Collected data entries
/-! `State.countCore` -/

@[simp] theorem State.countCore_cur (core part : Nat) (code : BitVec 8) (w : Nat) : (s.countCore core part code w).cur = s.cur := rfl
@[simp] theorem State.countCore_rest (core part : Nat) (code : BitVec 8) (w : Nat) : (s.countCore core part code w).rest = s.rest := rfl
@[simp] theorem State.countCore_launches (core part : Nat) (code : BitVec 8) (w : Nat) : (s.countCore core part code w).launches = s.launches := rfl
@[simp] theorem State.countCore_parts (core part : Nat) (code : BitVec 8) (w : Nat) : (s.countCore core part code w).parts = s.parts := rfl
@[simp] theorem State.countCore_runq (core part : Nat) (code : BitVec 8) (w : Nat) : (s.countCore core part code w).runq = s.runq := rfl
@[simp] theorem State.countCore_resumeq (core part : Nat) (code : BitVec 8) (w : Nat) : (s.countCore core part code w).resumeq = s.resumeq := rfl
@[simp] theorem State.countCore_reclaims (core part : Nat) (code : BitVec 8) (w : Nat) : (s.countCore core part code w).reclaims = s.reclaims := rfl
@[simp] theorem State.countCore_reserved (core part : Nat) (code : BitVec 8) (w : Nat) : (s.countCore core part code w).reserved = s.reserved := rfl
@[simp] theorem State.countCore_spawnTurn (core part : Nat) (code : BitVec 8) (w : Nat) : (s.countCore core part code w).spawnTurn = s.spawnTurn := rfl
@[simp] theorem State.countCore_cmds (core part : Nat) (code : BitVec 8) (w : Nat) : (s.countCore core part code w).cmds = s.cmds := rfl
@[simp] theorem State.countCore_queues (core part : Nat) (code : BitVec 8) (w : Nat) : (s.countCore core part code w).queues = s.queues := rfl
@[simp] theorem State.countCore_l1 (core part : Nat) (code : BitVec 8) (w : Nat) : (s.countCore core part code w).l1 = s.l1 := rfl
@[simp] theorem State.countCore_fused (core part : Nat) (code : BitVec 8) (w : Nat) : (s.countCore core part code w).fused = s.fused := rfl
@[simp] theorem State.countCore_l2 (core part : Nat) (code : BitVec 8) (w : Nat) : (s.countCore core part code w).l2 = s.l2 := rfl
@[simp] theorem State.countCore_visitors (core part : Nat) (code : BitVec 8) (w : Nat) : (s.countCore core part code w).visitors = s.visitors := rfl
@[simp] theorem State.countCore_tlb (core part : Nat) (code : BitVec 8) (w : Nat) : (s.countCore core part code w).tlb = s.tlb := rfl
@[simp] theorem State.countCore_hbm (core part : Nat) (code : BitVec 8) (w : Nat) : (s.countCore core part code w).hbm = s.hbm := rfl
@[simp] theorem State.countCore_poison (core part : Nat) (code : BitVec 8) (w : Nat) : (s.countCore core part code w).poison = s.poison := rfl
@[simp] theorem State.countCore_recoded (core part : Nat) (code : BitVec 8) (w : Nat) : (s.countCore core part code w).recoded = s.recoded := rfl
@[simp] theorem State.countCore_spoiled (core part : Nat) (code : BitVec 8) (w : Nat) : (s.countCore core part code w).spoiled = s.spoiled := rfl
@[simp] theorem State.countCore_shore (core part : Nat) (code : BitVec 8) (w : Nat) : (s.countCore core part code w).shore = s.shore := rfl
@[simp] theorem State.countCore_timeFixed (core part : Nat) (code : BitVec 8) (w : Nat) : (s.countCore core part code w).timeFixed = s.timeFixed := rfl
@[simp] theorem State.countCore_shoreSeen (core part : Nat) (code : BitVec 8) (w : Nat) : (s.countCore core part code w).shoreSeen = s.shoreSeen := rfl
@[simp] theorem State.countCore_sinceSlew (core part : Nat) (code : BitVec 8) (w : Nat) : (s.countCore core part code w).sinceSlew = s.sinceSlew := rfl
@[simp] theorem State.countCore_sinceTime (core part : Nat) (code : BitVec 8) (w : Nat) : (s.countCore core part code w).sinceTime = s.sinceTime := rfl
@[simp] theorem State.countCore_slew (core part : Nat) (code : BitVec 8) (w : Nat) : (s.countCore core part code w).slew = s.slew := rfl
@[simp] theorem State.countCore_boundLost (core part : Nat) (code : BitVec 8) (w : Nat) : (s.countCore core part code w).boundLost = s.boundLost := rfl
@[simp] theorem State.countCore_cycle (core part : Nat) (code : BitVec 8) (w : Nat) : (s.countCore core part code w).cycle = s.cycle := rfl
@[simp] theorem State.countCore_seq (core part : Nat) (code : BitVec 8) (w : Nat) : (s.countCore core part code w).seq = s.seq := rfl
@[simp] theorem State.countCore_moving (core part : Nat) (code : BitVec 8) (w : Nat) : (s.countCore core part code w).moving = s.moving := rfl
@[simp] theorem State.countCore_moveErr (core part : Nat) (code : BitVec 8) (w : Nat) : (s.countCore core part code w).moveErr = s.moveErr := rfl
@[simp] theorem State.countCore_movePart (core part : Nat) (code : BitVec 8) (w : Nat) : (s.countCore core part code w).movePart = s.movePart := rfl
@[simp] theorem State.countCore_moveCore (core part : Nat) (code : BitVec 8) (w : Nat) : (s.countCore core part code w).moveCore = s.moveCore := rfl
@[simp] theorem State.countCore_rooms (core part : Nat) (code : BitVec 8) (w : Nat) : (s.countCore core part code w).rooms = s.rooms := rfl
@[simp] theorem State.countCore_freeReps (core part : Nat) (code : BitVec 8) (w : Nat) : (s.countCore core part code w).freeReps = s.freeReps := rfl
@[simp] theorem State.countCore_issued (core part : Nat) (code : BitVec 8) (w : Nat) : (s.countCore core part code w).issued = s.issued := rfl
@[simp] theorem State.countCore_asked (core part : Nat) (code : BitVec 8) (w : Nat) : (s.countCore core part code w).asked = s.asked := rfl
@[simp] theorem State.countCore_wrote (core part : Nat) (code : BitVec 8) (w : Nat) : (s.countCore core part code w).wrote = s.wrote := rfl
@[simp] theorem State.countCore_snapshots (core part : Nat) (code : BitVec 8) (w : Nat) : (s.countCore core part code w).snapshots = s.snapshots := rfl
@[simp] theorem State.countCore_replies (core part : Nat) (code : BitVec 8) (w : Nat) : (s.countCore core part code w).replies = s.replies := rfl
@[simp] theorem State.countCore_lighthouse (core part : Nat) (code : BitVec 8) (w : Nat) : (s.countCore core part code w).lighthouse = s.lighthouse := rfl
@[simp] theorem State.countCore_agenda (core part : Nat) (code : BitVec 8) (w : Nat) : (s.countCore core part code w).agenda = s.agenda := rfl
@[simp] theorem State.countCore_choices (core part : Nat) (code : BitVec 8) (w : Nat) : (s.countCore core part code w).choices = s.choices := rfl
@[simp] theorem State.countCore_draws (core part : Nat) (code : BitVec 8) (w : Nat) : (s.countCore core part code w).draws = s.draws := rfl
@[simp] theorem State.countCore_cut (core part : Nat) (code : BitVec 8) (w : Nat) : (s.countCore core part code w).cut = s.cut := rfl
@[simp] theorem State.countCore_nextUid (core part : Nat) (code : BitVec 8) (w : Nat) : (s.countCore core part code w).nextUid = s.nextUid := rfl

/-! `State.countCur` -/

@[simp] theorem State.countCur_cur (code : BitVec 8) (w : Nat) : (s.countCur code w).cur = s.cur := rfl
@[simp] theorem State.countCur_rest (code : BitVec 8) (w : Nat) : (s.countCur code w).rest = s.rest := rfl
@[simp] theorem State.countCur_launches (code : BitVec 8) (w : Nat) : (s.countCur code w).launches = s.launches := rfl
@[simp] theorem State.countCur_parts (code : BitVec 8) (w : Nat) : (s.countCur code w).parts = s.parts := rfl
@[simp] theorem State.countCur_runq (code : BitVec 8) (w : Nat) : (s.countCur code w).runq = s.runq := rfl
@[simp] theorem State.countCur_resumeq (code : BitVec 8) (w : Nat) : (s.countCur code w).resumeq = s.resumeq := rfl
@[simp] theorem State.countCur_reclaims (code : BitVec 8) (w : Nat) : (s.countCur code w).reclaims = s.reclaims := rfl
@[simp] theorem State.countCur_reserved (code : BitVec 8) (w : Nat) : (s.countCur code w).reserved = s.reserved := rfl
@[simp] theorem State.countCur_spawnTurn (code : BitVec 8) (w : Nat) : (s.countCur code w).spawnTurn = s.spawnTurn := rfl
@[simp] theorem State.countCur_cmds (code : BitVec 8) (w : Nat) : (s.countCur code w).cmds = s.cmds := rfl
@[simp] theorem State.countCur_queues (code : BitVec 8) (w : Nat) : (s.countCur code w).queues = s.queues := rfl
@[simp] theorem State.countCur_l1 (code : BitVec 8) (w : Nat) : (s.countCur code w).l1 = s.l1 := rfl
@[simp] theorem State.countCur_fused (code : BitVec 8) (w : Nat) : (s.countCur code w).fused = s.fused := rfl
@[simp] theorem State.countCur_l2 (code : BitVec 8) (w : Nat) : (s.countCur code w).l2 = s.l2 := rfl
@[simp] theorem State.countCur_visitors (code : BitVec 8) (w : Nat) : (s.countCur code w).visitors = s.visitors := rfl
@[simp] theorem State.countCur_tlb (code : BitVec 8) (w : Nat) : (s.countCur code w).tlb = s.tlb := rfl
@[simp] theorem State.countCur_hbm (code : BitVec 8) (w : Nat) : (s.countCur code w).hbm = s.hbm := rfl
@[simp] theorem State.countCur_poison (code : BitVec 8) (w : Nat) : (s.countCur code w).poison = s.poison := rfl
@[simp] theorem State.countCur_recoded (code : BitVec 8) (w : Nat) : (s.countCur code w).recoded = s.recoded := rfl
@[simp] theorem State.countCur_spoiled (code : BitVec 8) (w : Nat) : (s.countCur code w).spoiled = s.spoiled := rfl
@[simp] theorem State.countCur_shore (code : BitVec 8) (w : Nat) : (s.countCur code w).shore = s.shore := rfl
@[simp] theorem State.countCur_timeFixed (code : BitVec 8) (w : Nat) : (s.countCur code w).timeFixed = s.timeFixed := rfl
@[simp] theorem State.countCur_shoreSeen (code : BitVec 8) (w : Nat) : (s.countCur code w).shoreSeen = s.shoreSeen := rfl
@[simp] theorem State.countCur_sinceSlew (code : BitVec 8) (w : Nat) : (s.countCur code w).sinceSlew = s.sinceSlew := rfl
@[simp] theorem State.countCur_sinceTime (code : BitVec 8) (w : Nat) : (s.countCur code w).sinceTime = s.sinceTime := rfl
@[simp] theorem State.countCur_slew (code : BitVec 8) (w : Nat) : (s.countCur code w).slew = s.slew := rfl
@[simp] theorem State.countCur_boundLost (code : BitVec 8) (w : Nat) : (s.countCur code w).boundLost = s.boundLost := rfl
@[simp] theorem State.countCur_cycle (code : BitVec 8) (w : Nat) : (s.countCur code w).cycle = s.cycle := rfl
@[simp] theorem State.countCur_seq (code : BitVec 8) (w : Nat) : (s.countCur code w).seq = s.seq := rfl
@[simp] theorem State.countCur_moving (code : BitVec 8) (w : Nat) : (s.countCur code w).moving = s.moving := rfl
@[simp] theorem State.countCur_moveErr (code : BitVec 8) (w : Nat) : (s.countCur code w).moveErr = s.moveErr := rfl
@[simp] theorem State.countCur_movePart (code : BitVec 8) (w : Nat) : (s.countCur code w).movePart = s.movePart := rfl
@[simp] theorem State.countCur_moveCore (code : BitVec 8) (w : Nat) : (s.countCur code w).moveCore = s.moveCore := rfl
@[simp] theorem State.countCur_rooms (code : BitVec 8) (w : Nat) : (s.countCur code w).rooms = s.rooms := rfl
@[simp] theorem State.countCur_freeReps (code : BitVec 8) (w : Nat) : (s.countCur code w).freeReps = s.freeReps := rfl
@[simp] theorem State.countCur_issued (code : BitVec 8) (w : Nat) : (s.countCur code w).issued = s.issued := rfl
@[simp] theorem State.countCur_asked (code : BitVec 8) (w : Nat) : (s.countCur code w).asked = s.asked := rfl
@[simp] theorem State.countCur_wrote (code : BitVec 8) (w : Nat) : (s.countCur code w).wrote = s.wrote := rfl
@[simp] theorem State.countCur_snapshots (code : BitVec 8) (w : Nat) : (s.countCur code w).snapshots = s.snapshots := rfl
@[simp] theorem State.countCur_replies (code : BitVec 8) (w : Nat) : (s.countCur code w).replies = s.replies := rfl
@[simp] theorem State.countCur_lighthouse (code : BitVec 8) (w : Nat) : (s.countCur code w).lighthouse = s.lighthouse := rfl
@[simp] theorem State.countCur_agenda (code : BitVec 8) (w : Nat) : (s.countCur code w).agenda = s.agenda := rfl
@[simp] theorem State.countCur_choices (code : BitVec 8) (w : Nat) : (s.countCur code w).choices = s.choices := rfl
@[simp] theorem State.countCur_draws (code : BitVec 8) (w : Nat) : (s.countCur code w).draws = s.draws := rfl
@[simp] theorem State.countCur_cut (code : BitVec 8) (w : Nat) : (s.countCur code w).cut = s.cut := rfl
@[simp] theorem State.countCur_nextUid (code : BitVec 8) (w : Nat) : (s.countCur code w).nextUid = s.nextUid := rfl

What to do
Your task is to copy each line of the entries that includes the word "lighthouse".

Written answer
@[simp] theorem State.countCore_lighthouse (core part : Nat) (code : BitVec 8) (w : Nat) : (s.countCore core part code w).lighthouse = s.lighthouse := rfl
@[simp] theorem State.countCur_lighthouse (code : BitVec 8) (w : Nat) : (s.countCur code w).lighthouse = s.lighthouse := rfl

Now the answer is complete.